## Data for this task
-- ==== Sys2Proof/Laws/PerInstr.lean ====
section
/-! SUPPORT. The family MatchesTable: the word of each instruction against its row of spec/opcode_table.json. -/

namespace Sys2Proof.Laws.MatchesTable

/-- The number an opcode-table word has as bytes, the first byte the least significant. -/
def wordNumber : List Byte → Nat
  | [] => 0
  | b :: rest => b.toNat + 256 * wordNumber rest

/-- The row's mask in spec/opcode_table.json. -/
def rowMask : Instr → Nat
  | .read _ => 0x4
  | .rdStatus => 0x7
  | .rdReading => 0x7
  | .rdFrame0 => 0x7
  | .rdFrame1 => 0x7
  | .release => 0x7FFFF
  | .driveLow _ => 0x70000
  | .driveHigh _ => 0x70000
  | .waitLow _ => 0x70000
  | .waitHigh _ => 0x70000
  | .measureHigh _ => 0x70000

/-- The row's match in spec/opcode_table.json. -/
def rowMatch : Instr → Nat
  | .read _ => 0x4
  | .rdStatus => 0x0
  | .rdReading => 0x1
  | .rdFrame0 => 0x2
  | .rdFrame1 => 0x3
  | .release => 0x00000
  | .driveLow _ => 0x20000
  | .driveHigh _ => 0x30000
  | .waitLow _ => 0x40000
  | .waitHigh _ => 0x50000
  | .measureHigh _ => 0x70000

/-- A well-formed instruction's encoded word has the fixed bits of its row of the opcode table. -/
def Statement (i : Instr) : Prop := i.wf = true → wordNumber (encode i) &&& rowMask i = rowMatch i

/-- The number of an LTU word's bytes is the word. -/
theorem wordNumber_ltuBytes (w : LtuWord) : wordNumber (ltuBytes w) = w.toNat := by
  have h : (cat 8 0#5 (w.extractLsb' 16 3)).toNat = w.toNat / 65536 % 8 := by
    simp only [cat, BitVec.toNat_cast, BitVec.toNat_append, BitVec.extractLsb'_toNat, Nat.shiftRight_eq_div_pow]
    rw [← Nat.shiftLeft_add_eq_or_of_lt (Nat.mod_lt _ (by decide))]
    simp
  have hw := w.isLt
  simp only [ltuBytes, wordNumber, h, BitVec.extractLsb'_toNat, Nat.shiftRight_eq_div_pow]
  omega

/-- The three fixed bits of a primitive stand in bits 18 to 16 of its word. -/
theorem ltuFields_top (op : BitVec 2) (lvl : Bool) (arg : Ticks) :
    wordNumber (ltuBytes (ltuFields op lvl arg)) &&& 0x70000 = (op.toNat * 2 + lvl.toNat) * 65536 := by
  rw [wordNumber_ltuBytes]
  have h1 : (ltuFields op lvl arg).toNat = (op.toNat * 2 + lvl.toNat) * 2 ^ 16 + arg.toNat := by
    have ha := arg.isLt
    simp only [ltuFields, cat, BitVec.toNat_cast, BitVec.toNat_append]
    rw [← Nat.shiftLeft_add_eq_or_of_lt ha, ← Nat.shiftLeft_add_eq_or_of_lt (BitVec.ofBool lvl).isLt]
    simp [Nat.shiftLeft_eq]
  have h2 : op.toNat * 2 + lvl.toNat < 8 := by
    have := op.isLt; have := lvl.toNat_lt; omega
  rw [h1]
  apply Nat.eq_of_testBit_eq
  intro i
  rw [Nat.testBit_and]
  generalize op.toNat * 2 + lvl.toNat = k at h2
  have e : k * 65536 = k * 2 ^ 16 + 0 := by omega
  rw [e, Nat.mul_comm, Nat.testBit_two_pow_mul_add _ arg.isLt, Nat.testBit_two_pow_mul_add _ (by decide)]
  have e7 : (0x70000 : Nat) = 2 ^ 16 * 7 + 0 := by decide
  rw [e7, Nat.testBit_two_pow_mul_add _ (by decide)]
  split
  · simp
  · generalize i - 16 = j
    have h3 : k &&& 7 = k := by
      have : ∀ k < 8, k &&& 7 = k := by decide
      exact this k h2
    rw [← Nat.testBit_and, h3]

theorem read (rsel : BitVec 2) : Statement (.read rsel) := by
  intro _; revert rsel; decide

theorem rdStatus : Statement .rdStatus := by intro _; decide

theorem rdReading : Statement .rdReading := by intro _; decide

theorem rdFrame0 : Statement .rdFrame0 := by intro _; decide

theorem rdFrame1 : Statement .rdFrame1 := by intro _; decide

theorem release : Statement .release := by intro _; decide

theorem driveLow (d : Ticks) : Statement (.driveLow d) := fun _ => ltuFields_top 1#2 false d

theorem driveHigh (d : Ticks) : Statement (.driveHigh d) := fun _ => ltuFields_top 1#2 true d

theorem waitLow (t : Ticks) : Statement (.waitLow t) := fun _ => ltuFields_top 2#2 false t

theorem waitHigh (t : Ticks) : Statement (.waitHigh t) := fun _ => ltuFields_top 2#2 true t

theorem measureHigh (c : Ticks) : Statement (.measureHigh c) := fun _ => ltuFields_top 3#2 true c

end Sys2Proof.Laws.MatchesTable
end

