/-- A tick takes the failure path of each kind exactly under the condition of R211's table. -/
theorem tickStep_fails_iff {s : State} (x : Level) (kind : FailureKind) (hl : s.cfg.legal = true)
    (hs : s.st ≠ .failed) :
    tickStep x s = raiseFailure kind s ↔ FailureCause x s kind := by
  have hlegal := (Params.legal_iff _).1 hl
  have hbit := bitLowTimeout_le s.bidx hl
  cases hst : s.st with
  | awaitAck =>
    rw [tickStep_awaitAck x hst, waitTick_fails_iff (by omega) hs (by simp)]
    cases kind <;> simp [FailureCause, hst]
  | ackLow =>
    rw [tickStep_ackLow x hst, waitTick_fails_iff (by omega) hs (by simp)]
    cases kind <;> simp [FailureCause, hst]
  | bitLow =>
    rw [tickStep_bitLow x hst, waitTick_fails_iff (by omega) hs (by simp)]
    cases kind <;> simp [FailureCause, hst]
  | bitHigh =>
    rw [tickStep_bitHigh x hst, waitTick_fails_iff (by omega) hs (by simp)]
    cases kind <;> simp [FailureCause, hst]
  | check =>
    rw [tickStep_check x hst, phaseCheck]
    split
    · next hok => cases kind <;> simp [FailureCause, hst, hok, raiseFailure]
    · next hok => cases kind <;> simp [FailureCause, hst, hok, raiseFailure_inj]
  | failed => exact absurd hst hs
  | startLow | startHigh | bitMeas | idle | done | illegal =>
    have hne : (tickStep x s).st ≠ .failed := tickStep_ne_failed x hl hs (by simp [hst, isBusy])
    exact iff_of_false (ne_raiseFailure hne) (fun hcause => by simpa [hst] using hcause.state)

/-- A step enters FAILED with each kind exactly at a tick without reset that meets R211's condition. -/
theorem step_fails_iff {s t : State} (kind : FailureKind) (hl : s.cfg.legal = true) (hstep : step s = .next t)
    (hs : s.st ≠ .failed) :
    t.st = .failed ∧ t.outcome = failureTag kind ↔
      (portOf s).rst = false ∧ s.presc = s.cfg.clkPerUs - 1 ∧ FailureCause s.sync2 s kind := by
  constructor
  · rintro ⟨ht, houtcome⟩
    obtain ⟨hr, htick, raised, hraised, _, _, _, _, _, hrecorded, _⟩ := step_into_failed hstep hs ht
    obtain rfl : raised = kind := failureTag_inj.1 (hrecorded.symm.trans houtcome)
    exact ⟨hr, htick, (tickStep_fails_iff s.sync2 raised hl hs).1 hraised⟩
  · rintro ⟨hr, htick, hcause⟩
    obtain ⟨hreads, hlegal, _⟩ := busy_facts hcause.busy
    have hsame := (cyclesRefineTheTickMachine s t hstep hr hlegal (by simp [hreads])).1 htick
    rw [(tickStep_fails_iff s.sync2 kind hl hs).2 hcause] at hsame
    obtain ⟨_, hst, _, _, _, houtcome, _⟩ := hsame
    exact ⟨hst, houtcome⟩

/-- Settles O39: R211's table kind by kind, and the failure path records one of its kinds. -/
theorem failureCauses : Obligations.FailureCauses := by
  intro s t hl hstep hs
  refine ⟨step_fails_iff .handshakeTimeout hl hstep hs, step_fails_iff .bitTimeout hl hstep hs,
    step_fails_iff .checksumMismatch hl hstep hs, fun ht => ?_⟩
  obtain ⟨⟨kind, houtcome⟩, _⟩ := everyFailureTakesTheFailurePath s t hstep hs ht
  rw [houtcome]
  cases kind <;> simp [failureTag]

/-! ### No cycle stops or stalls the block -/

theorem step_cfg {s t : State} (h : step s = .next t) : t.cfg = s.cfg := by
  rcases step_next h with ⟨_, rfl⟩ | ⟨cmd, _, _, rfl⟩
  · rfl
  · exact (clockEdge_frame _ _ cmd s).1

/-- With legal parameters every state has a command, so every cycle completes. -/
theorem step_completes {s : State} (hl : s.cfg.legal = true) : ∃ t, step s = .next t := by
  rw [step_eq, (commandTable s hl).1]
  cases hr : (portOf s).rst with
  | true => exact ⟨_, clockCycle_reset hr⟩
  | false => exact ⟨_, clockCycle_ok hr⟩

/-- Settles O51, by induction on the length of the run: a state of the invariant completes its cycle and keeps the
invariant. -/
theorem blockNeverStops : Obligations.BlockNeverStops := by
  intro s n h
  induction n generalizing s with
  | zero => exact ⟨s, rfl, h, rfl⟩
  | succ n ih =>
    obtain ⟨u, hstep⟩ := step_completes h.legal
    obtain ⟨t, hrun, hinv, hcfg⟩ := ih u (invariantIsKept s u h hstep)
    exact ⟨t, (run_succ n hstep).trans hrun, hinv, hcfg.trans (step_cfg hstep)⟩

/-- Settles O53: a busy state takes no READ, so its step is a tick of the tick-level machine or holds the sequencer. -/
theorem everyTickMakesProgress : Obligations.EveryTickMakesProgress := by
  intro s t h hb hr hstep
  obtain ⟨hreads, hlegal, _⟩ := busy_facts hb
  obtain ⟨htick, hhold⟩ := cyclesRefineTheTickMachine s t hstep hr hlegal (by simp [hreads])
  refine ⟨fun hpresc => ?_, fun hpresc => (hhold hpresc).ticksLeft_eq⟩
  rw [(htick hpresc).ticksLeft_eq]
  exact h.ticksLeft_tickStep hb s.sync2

## Task goal
All lines in the entries above that include "generalize" should be found and copied.

## Your solution
  generalize op.toNat * 2 + lvl.toNat = k at h2
  · generalize i - 16 = j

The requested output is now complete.